THE DATA Block Start
def F.PE_TRIM_CTRL_COMMIT : Fld := ⟨R.PE_TRIM_CTRL, 0, 1, .wo, .any, false⟩
def F.PE_TRIM_CTRL_PENDING : Fld := ⟨R.PE_TRIM_CTRL, 1, 1, .ro, .any, false⟩

def F.HL_TEMP_CFG_WARN : Fld := ⟨R.HL_TEMP_CFG, 0, 16, .rw, .any, false⟩
def F.HL_TEMP_CFG_LIMIT : Fld := ⟨R.HL_TEMP_CFG, 16, 16, .rw, .any, false⟩
def F.HL_TEMP_CFG_HYST : Fld := ⟨R.HL_TEMP_CFG, 32, 8, .rw, .any, false⟩
def F.HL_TEMP_CFG_TIMEOUT : Fld := ⟨R.HL_TEMP_CFG, 48, 8, .rw, .range 1 255, false⟩

def F.HL_TEMP_STAT_TEMP : Fld := ⟨R.HL_TEMP_STAT, 0, 16, .ro, .any, false⟩
def F.HL_TEMP_STAT_STATE : Fld := ⟨R.HL_TEMP_STAT, 16, 2, .ro, .any, false⟩
def F.HL_TEMP_STAT_STALE : Fld := ⟨R.HL_TEMP_STAT, 18, 1, .ro, .any, false⟩
def F.HL_TEMP_STAT_RESUME_SET : Fld := ⟨R.HL_TEMP_STAT, 19, 1, .ro, .any, false⟩
def F.HL_TEMP_STAT_TRIPS : Fld := ⟨R.HL_TEMP_STAT, 48, 16, .ro, .any, false⟩

def F.HL_ACT_COUNT : Fld := ⟨R.HL_ACT, 0, 48, .snap, .any, true⟩
def F.HL_ACT_EPOCH : Fld := ⟨R.HL_ACT, 48, 16, .ro, .any, false⟩

def F.PE_CLAIM_CLAIM : Fld := ⟨R.PE_CLAIM, 0, 8, .rw, .any, false⟩
def F.PE_CLAIM_DROPPED : Fld := ⟨R.PE_CLAIM, 8, 1, .ro, .any, false⟩
def F.PE_CLAIM_CAUSE : Fld := ⟨R.PE_CLAIM, 9, 3, .ro, .any, false⟩

def F.PE_STAT_ACTIVE : Fld := ⟨R.PE_STAT, 0, 1, .ro, .any, false⟩
def F.PE_STAT_CONNECTED : Fld := ⟨R.PE_STAT, 1, 1, .ro, .any, false⟩
def F.PE_STAT_FAILS_WIN : Fld := ⟨R.PE_STAT, 8, 8, .ro, .any, false⟩

def F.PE_CHECK_CFG_FAIL_LIMIT : Fld := ⟨R.PE_CHECK_CFG, 0, 8, .rw, .range 1 255, false⟩

def F.PE_COUNT_LINES : Fld := ⟨R.PE_COUNT, 0, 32, .snap, .any, false⟩
def F.PE_COUNT_CHECK_FAIL : Fld := ⟨R.PE_COUNT, 32, 16, .snap, .any, true⟩
def F.PE_COUNT_OVERRUN : Fld := ⟨R.PE_COUNT, 48, 16, .snap, .any, true⟩

def F.HL_INHIBIT_CTRL_INHIBIT : Fld := ⟨R.HL_INHIBIT_CTRL, 0, 1, .rw, .any, false⟩
def F.HL_INHIBIT_CTRL_RESUME : Fld := ⟨R.HL_INHIBIT_CTRL, 1, 1, .rw, .any, false⟩
def F.HL_INHIBIT_CTRL_PIN : Fld := ⟨R.HL_INHIBIT_CTRL, 2, 1, .ro, .any, false⟩
def F.HL_INHIBIT_CTRL_ACTIVE : Fld := ⟨R.HL_INHIBIT_CTRL, 3, 1, .ro, .any, false⟩
def F.HL_INHIBIT_CTRL_PACE_LOST : Fld := ⟨R.HL_INHIBIT_CTRL, 4, 1, .ro, .any, false⟩

def F.HL_ARB_COUNT_MISMATCH : Fld := ⟨R.HL_ARB_COUNT, 0, 16, .snap, .any, true⟩
def F.HL_ARB_COUNT_STAGE_CRC_A : Fld := ⟨R.HL_ARB_COUNT, 16, 16, .snap, .any, true⟩
def F.HL_ARB_COUNT_STAGE_CRC_B : Fld := ⟨R.HL_ARB_COUNT, 32, 16, .snap, .any, true⟩
def F.HL_ARB_COUNT_BLANKED : Fld := ⟨R.HL_ARB_COUNT, 48, 16, .snap, .any, true⟩

def F.HL_GLOBAL_CFG_EYE_MIN : Fld := ⟨R.HL_GLOBAL_CFG, 0, 8, .rw, .any, false⟩
def F.HL_GLOBAL_CFG_ERR_LIMIT : Fld := ⟨R.HL_GLOBAL_CFG, 8, 8, .rw, .range 1 255, false⟩
def F.HL_GLOBAL_CFG_STATUS_LOG : Fld := ⟨R.HL_GLOBAL_CFG, 16, 4, .rw, .range 2 8, false⟩

def F.HL_CFG_RETRAIN : Fld := ⟨R.HL_CFG, 0, 1, .wo, .any, false⟩
def F.HL_CFG_TEST : Fld := ⟨R.HL_CFG, 1, 1, .rw, .any, false⟩
def F.HL_CFG_DN_SLEEP_EN : Fld := ⟨R.HL_CFG, 2, 1, .rw, .any, false⟩
def F.HL_CFG_UP_SLEEP_EN : Fld := ⟨R.HL_CFG, 3, 1, .rw, .any, false⟩
def F.HL_CFG_DN_SLEEP_BEATS : Fld := ⟨R.HL_CFG, 16, 16, .rw, .range 16 65535, false⟩

def F.HL_STAT_STATE : Fld := ⟨R.HL_STAT, 0, 4, .ro, .any, false⟩
def F.HL_STAT_GEN : Fld := ⟨R.HL_STAT, 4, 2, .ro, .any, false⟩
def F.HL_STAT_UP : Fld := ⟨R.HL_STAT, 6, 1, .ro, .any, false⟩
def F.HL_STAT_IN_SERVICE : Fld := ⟨R.HL_STAT, 7, 1, .ro, .any, false⟩
def F.HL_STAT_DN_ASLEEP : Fld := ⟨R.HL_STAT, 8, 1, .ro, .any, false⟩
def F.HL_STAT_UP_ASLEEP : Fld := ⟨R.HL_STAT, 9, 1, .ro, .any, false⟩
def F.HL_STAT_FELL_BACK : Fld := ⟨R.HL_STAT, 10, 1, .ro, .any, false⟩
def F.HL_STAT_ATTEMPT : Fld := ⟨R.HL_STAT, 12, 2, .ro, .any, false⟩
def F.HL_STAT_CAUSE : Fld := ⟨R.HL_STAT, 16, 4, .ro, .any, false⟩
def F.HL_STAT_HEAD_FLAGS : Fld := ⟨R.HL_STAT, 24, 8, .ro, .any, false⟩

def F.HL_TAPS_DN_PRE : Fld := ⟨R.HL_TAPS, 0, 6, .ro, .any, false⟩
def F.HL_TAPS_DN_MAIN : Fld := ⟨R.HL_TAPS, 8, 6, .ro, .any, false⟩
def F.HL_TAPS_DN_POST : Fld := ⟨R.HL_TAPS, 16, 6, .ro, .any, false⟩
def F.HL_TAPS_UP_PRE : Fld := ⟨R.HL_TAPS, 32, 6, .ro, .any, false⟩
def F.HL_TAPS_UP_MAIN : Fld := ⟨R.HL_TAPS, 40, 6, .ro, .any, false⟩
def F.HL_TAPS_UP_POST : Fld := ⟨R.HL_TAPS, 48, 6, .ro, .any, false⟩
def F.HL_TAPS_EYE : Fld := ⟨R.HL_TAPS, 56, 8, .ro, .any, false⟩

def F.HL_DELAY_D_DN : Fld := ⟨R.HL_DELAY, 0, 32, .ro, .any, false⟩
def F.HL_DELAY_ACCEPTED : Fld := ⟨R.HL_DELAY, 32, 16, .ro, .any, true⟩
def F.HL_DELAY_REJECTED : Fld := ⟨R.HL_DELAY, 48, 16, .ro, .any, true⟩

def F.HL_ASYM_ASYM : Fld := ⟨R.HL_ASYM, 0, 16, .rw, .any, false⟩

def F.HL_FIRE_ADJ_ROW_A : Fld := ⟨R.HL_FIRE_ADJ, 0, 16, .rw, .signedAbs 8000, false⟩
def F.HL_FIRE_ADJ_ROW_B : Fld := ⟨R.HL_FIRE_ADJ, 16, 16, .rw, .signedAbs 8000, false⟩

def F.HL_COUNT_CRC_UP : Fld := ⟨R.HL_COUNT, 0, 16, .snap, .any, true⟩
def F.HL_COUNT_CRC_DN : Fld := ⟨R.HL_COUNT, 16, 16, .snap, .any, true⟩
def F.HL_COUNT_TX_LATE : Fld := ⟨R.HL_COUNT, 32, 16, .snap, .any, true⟩
def F.HL_COUNT_RECOVERIES : Fld := ⟨R.HL_COUNT, 48, 16, .snap, .any, true⟩

def F.HL_HEAD_COUNT_FIRED : Fld := ⟨R.HL_HEAD_COUNT, 0, 32, .ro, .any, false⟩
def F.HL_HEAD_COUNT_DISCARDED : Fld := ⟨R.HL_HEAD_COUNT, 32, 16, .ro, .any, false⟩

def F.HL_MGMT_CMD_ADDR : Fld := ⟨R.HL_MGMT_CMD, 0, 16, .rw, .any, false⟩
def F.HL_MGMT_CMD_COUNT : Fld := ⟨R.HL_MGMT_CMD, 16, 4, .rw, .range 1 8, false⟩
def F.HL_MGMT_CMD_WRITE : Fld := ⟨R.HL_MGMT_CMD, 20, 1, .rw, .any, false⟩
def F.HL_MGMT_CMD_GO : Fld := ⟨R.HL_MGMT_CMD, 32, 1, .wo, .any, false⟩
def F.HL_MGMT_CMD_CANCEL : Fld := ⟨R.HL_MGMT_CMD, 33, 1, .wo, .any, false⟩

def F.HL_MGMT_STAT_BUSY : Fld := ⟨R.HL_MGMT_STAT, 0, 1, .ro, .any, false⟩
def F.HL_MGMT_STAT_DONE : Fld := ⟨R.HL_MGMT_STAT, 1, 1, .w1c, .any, false⟩
def F.HL_MGMT_STAT_RESULT : Fld := ⟨R.HL_MGMT_STAT, 4, 4, .ro, .any, false⟩

def F.HL_MGMT_DATA_DATA : Fld := ⟨R.HL_MGMT_DATA, 0, 32, .rw, .any, false⟩

def F.INS_COMMIT_COMMIT : Fld := ⟨R.INS_COMMIT, 0, 1, .wo, .any, false⟩
def F.INS_COMMIT_PENDING : Fld := ⟨R.INS_COMMIT, 1, 1, .ro, .any, false⟩
def F.INS_COMMIT_GEN : Fld := ⟨R.INS_COMMIT, 16, 16, .ro, .any, false⟩

def F.INS_STAT_RING_LOG_ENTRIES : Fld := ⟨R.INS_STAT_RING, 0, 4, .rw, .range 6 15, false⟩
def F.INS_STAT_RING_BASE : Fld := ⟨R.INS_STAT_RING, 12, 28, .rw, .any, false⟩

def F.INS_STAT_HEAD_HEAD : Fld := ⟨R.INS_STAT_HEAD, 0, 16, .ro, .any, false⟩

def F.INS_I2Cm_CMD_DEV : Fld := ⟨R.INS_I2Cm_CMD, 0, 7, .rw, .any, false⟩
def F.INS_I2Cm_CMD_READ : Fld := ⟨R.INS_I2Cm_CMD, 7, 1, .rw, .any, false⟩
def F.INS_I2Cm_CMD_REG : Fld := ⟨R.INS_I2Cm_CMD, 8, 16, .rw, .any, false⟩
def F.INS_I2Cm_CMD_COUNT : Fld := ⟨R.INS_I2Cm_CMD, 24, 3, .rw, .range 1 4, false⟩
def F.INS_I2Cm_CMD_SPEED : Fld := ⟨R.INS_I2Cm_CMD, 28, 2, .rw, .any, false⟩
def F.INS_I2Cm_CMD_GO : Fld := ⟨R.INS_I2Cm_CMD, 32, 1, .wo, .any, false⟩

def F.INS_I2Cm_DATA_DATA : Fld := ⟨R.INS_I2Cm_DATA, 0, 32, .rw, .any, false⟩

def F.INS_I2Cm_STAT_BUSY : Fld := ⟨R.INS_I2Cm_STAT, 0, 1, .ro, .any, false⟩
def F.INS_I2Cm_STAT_DONE : Fld := ⟨R.INS_I2Cm_STAT, 1, 1, .w1c, .any, false⟩
def F.INS_I2Cm_STAT_RESULT : Fld := ⟨R.INS_I2Cm_STAT, 4, 2, .ro, .any, false⟩

def F.INS_Cc_CFG_ENABLE : Fld := ⟨R.INS_Cc_CFG, 0, 1, .rw, .any, false⟩
def F.INS_Cc_CFG_CAPTURE : Fld := ⟨R.INS_Cc_CFG, 1, 1, .rw, .any, false⟩
def F.INS_Cc_CFG_LINE_TMO : Fld := ⟨R.INS_Cc_CFG, 8, 10, .rw, .range 20 400, false⟩

def F.INS_Cc_STROBE_DELAY : Fld := ⟨R.INS_Cc_STROBE, 0, 16, .rw, .any, false⟩
def F.INS_Cc_STROBE_WIDTH : Fld := ⟨R.INS_Cc_STROBE, 16, 16, .rw, .range 100 65535, false⟩
def F.INS_Cc_STROBE_POLARITY : Fld := ⟨R.INS_Cc_STROBE, 32, 1, .rw, .any, false⟩

def F.INS_Cc_GEOM_ACROSS : Fld := ⟨R.INS_Cc_GEOM, 0, 24, .rw, .range 32768 262144, false⟩
def F.INS_Cc_GEOM_ALONG : Fld := ⟨R.INS_Cc_GEOM, 24, 4, .rw, .range 1 8, false⟩

def F.INS_Cc_BLACK_BLACK : Fld := ⟨R.INS_Cc_BLACK, 0, 12, .rw, .any, false⟩

def F.INS_Cc_I2C_DEV : Fld := ⟨R.INS_Cc_I2C, 0, 7, .rwl, .any, false⟩
def F.INS_Cc_I2C_PROBE_REG : Fld := ⟨R.INS_Cc_I2C, 8, 16, .rwl, .any, false⟩

def F.INS_Cc_FBUF_FRAMES : Fld := ⟨R.INS_Cc_FBUF, 0, 8, .rw, .range 1 255, false⟩
def F.INS_Cc_FBUF_BASE : Fld := ⟨R.INS_Cc_FBUF, 21, 19, .rw, .any, false⟩

def F.INS_Cc_STAT_STATE : Fld := ⟨R.INS_Cc_STAT, 0, 3, .ro, .any, false⟩
def F.INS_Cc_STAT_ENABLE_PENDING : Fld := ⟨R.INS_Cc_STAT, 3, 1, .ro, .any, false⟩
def F.INS_Cc_STAT_OPEN : Fld := ⟨R.INS_Cc_STAT, 4, 1, .ro, .any, false⟩
def F.INS_Cc_STAT_LINES : Fld := ⟨R.INS_Cc_STAT, 16, 14, .ro, .any, false⟩
def F.INS_Cc_STAT_FRAME : Fld := ⟨R.INS_Cc_STAT, 32, 32, .ro, .any, false⟩

def F.INS_Cc_COUNT_MISSED : Fld := ⟨R.INS_Cc_COUNT, 0, 16, .snap, .any, true⟩
def F.INS_Cc_COUNT_ORPHAN : Fld := ⟨R.INS_Cc_COUNT, 16, 16, .snap, .any, true⟩
def F.INS_Cc_COUNT_BAD_LINE : Fld := ⟨R.INS_Cc_COUNT, 32, 16, .snap, .any, true⟩
def F.INS_Cc_COUNT_OVERLAP : Fld := ⟨R.INS_Cc_COUNT, 48, 16, .snap, .any, true⟩

def F.NZ_CTRL_ENABLE : Fld := ⟨R.NZ_CTRL, 0, 1, .rw, .any, false⟩
def F.NZ_CTRL_APPLY : Fld := ⟨R.NZ_CTRL, 1, 1, .rw, .any, false⟩
def F.NZ_CTRL_PARTNER_EN : Fld := ⟨R.NZ_CTRL, 2, 1, .rw, .any, false⟩
def F.NZ_CTRL_NEIGHBOUR_EN : Fld := ⟨R.NZ_CTRL, 3, 1, .rw, .any, false⟩
def F.NZ_CTRL_WEAK_ACT : Fld := ⟨R.NZ_CTRL, 4, 1, .rw, .any, false⟩
def F.NZ_CTRL_REG_EN : Fld := ⟨R.NZ_CTRL, 5, 1, .rw, .any, false⟩
def F.NZ_CTRL_SWATCH_PAGES : Fld := ⟨R.NZ_CTRL, 8, 8, .rw, .any, false⟩
def F.NZ_CTRL_AUTO_SWATCH : Fld := ⟨R.NZ_CTRL, 16, 1, .rw, .any, false⟩

def F.NZ_DETECT_WIN_READINGS : Fld := ⟨R.NZ_DETECT, 0, 16, .rw, .range 16 65535, false⟩
def F.NZ_DETECT_CONFIRM : Fld := ⟨R.NZ_DETECT, 16, 4, .rw, .range 1 15, false⟩
def F.NZ_DETECT_REINSTATE : Fld := ⟨R.NZ_DETECT, 20, 4, .rw, .range 1 15, false⟩
def F.NZ_DETECT_MISS : Fld := ⟨R.NZ_DETECT, 24, 8, .rw, .any, false⟩
def F.NZ_DETECT_WEAK : Fld := ⟨R.NZ_DETECT, 32, 8, .rw, .any, false⟩
def F.NZ_DETECT_DEFLECT : Fld := ⟨R.NZ_DETECT, 40, 8, .rw, .any, false⟩
def F.NZ_DETECT_E_MIN : Fld := ⟨R.NZ_DETECT, 48, 8, .rw, .any, false⟩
THE DATA Block End
ASSIGNMENT:
Stop after the line containing "def F.HL_TEMP_STAT_RESUME_SET : Fld": print exactly the lines from the start of the entries above up to it, that line included.

ANSWER AREA:
def F.PE_TRIM_CTRL_COMMIT : Fld := ⟨R.PE_TRIM_CTRL, 0, 1, .wo, .any, false⟩
def F.PE_TRIM_CTRL_PENDING : Fld := ⟨R.PE_TRIM_CTRL, 1, 1, .ro, .any, false⟩

def F.HL_TEMP_CFG_WARN : Fld := ⟨R.HL_TEMP_CFG, 0, 16, .rw, .any, false⟩
def F.HL_TEMP_CFG_LIMIT : Fld := ⟨R.HL_TEMP_CFG, 16, 16, .rw, .any, false⟩
def F.HL_TEMP_CFG_HYST : Fld := ⟨R.HL_TEMP_CFG, 32, 8, .rw, .any, false⟩
def F.HL_TEMP_CFG_TIMEOUT : Fld := ⟨R.HL_TEMP_CFG, 48, 8, .rw, .range 1 255, false⟩

def F.HL_TEMP_STAT_TEMP : Fld := ⟨R.HL_TEMP_STAT, 0, 16, .ro, .any, false⟩
def F.HL_TEMP_STAT_STATE : Fld := ⟨R.HL_TEMP_STAT, 16, 2, .ro, .any, false⟩
def F.HL_TEMP_STAT_STALE : Fld := ⟨R.HL_TEMP_STAT, 18, 1, .ro, .any, false⟩
def F.HL_TEMP_STAT_RESUME_SET : Fld := ⟨R.HL_TEMP_STAT, 19, 1, .ro, .any, false⟩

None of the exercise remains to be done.